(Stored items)
BEGIN

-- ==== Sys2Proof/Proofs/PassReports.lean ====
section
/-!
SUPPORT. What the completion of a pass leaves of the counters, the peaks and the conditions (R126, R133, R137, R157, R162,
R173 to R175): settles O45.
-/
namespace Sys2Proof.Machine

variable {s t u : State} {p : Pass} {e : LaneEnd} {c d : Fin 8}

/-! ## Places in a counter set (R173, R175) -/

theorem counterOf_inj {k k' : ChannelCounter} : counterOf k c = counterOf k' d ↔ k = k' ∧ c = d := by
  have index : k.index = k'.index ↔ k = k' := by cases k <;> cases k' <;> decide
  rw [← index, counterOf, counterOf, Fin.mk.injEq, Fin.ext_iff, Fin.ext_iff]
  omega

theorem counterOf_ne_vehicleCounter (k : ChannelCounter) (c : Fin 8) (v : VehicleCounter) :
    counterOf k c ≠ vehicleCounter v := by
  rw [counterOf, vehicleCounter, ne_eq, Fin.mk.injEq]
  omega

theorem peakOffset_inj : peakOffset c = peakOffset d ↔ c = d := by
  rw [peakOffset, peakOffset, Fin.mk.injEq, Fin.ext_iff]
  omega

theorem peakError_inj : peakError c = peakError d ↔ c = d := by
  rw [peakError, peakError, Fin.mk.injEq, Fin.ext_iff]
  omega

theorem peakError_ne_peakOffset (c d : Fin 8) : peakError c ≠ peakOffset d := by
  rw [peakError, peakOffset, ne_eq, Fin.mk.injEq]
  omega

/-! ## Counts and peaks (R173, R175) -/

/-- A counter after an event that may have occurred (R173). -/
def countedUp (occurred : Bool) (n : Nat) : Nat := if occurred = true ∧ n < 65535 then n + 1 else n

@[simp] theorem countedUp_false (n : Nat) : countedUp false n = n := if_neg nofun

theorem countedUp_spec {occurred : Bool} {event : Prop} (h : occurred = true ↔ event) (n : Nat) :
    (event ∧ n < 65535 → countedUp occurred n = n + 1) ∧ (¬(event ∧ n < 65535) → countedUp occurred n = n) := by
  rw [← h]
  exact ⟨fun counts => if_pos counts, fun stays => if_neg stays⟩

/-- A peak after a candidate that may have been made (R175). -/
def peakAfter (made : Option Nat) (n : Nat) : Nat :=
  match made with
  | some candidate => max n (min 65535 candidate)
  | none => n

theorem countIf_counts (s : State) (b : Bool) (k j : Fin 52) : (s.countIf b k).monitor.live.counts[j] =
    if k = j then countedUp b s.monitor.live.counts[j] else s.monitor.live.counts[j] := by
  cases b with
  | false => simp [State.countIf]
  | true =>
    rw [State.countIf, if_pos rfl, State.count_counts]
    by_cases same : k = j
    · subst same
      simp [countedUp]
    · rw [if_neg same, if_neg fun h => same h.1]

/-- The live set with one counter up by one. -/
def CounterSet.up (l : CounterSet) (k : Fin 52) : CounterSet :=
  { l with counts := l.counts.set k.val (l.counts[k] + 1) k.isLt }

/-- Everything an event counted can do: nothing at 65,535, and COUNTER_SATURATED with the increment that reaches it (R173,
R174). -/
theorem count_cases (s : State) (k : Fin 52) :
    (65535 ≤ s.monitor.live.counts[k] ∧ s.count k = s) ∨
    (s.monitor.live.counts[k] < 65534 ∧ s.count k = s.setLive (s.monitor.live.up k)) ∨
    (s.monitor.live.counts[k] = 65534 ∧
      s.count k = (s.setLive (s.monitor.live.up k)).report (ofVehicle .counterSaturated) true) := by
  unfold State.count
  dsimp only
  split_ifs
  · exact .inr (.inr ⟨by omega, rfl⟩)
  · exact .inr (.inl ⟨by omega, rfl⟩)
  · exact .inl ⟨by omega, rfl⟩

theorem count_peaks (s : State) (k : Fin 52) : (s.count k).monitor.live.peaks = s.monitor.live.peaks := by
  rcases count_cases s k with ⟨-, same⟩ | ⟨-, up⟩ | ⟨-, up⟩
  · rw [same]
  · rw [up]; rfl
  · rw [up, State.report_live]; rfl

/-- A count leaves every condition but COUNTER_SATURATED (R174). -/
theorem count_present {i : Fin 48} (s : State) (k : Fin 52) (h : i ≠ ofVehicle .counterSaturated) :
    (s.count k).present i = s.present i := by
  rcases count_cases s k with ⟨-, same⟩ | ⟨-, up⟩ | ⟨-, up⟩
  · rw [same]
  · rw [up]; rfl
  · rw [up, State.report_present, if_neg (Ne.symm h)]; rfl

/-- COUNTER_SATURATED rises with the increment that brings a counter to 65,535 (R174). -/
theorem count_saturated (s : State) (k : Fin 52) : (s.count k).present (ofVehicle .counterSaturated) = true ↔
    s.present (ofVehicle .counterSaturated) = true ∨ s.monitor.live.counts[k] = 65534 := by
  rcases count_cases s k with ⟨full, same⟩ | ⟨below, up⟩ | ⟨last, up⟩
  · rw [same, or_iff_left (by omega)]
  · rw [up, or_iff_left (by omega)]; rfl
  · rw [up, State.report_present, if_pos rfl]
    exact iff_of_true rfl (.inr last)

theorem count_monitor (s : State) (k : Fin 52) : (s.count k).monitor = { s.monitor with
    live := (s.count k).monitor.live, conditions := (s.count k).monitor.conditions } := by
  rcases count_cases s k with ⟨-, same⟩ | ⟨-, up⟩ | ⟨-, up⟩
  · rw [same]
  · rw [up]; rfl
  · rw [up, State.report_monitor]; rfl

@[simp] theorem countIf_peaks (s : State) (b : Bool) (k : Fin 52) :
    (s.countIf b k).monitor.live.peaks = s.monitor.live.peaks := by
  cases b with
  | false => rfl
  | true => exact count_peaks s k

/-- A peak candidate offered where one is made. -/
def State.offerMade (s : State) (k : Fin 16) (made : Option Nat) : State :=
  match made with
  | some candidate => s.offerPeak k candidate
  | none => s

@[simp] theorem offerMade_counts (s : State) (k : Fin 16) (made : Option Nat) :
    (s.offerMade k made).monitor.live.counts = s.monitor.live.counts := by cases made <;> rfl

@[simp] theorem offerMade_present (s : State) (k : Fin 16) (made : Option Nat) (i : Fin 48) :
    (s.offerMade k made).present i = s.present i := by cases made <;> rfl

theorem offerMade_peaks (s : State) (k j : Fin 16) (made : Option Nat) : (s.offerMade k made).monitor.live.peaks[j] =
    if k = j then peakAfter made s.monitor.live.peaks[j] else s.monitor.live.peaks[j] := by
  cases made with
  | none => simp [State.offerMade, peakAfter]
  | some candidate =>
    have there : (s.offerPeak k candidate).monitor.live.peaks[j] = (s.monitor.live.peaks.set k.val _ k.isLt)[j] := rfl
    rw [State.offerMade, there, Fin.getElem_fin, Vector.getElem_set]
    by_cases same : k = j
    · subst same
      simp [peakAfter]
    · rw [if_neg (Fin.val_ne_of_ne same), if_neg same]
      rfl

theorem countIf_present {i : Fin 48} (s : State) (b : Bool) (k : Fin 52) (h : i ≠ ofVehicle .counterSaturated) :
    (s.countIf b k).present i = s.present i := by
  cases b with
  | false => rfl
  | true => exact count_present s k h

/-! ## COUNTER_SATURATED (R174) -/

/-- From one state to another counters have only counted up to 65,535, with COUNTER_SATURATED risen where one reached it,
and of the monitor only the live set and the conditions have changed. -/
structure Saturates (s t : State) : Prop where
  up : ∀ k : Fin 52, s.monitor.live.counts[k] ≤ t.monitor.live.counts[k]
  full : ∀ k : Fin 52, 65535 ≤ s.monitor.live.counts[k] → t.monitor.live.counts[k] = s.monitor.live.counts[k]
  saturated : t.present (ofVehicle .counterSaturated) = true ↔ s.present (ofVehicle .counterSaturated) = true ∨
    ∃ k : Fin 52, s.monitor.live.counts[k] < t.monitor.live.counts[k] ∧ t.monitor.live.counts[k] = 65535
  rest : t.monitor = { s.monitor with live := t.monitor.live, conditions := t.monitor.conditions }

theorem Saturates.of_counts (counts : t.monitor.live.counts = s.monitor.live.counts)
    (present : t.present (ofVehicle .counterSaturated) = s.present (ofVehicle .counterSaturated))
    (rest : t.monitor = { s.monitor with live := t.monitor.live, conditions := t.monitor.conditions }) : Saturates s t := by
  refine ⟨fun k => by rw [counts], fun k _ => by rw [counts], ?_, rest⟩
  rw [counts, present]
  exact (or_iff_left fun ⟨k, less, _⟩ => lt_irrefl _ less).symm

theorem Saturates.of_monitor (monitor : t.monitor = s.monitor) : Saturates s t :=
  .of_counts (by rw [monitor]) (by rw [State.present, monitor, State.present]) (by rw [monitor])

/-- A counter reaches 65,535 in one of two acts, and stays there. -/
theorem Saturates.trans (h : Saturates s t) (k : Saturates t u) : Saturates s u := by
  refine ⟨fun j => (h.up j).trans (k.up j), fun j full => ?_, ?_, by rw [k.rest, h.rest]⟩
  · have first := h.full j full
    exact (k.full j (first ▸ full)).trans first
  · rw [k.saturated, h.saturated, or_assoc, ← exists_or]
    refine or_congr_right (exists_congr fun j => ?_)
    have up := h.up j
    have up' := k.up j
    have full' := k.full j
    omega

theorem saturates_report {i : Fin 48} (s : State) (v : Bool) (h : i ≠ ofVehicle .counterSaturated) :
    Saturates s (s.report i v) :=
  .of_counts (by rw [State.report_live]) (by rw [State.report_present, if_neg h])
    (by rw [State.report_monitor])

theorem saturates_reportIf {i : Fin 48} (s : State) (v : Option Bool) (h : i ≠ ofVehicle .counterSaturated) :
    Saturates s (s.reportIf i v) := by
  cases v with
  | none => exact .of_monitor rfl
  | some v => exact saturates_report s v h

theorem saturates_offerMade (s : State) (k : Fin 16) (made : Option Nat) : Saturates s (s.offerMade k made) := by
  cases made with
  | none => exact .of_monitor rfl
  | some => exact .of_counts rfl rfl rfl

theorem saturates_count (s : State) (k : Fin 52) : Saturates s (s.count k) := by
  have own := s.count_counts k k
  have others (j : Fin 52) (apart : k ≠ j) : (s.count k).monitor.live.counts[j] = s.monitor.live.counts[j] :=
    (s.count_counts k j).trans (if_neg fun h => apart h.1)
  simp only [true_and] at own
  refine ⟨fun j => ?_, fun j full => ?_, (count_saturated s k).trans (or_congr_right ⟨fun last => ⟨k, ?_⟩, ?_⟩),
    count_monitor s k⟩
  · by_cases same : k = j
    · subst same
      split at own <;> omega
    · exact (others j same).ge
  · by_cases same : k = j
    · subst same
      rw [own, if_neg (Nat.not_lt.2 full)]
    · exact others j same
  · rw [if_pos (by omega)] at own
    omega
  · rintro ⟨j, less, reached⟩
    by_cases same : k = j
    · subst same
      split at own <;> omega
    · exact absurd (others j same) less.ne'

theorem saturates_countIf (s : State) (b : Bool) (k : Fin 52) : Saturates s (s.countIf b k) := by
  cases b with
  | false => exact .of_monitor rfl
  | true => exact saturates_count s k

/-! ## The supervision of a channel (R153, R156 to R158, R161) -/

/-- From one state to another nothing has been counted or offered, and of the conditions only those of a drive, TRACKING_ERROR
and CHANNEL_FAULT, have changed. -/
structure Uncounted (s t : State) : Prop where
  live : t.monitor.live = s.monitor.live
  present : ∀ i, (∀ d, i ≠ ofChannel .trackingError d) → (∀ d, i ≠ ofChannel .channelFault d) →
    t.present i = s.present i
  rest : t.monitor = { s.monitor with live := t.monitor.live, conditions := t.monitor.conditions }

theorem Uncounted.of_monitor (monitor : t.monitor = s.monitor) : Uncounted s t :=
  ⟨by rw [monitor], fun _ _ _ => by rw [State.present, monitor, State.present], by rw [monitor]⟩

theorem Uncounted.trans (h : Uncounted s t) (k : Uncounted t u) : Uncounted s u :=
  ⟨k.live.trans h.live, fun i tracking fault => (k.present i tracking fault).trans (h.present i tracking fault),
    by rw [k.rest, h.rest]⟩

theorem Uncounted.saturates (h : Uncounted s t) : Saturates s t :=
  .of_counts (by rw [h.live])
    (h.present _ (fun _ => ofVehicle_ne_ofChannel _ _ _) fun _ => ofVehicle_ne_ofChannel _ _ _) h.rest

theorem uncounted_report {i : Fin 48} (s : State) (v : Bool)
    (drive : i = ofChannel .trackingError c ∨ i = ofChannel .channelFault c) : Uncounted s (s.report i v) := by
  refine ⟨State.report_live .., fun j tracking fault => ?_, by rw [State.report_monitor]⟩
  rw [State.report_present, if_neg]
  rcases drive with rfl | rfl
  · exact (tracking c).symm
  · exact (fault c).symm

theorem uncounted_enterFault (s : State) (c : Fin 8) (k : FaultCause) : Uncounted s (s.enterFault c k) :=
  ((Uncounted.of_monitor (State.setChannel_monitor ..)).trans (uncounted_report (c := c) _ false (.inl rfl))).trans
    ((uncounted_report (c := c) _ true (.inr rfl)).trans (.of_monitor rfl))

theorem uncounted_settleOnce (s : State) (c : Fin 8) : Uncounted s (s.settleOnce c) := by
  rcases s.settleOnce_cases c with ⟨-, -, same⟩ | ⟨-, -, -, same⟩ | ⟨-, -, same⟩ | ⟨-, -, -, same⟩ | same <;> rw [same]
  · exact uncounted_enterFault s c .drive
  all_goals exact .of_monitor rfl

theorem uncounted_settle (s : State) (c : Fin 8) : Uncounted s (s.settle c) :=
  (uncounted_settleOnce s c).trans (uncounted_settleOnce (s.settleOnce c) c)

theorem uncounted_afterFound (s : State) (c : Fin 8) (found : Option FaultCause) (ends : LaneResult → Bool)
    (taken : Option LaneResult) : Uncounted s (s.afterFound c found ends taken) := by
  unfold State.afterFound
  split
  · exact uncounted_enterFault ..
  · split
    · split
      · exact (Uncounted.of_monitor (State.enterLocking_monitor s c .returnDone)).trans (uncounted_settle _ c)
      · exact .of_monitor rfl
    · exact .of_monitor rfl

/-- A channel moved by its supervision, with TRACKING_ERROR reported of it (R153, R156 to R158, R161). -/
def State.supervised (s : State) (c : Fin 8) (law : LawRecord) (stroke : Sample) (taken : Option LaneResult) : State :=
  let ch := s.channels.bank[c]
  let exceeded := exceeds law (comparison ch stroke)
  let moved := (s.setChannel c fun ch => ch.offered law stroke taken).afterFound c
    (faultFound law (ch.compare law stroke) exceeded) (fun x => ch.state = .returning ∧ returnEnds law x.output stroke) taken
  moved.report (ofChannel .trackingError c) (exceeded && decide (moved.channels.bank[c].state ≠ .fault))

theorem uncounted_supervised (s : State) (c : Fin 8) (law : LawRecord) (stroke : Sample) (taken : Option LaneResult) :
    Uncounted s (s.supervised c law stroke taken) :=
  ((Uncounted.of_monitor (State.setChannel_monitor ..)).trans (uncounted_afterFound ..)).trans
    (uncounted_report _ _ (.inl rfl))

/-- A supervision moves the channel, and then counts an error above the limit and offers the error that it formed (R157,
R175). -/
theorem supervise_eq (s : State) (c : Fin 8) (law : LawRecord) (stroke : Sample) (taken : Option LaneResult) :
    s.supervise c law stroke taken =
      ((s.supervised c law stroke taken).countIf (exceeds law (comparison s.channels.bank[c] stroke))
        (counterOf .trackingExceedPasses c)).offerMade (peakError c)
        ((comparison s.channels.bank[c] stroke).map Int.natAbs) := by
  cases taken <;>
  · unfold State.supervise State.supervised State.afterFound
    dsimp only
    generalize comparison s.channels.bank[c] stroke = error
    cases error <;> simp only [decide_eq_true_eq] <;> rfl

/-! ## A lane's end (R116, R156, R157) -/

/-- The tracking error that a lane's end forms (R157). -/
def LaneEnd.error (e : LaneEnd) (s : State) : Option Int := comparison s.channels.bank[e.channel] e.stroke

END

> _Task_:
Look above for the line holding "exact (or_iff_left fun", then set down exactly that line and every line after it up to and including the line holding "stays there. -/", with nothing else.

> _Exercise result_:
  exact (or_iff_left fun ⟨k, less, _⟩ => lt_irrefl _ less).symm

theorem Saturates.of_monitor (monitor : t.monitor = s.monitor) : Saturates s t :=
  .of_counts (by rw [monitor]) (by rw [State.present, monitor, State.present]) (by rw [monitor])

/-- A counter reaches 65,535 in one of two acts, and stays there. -/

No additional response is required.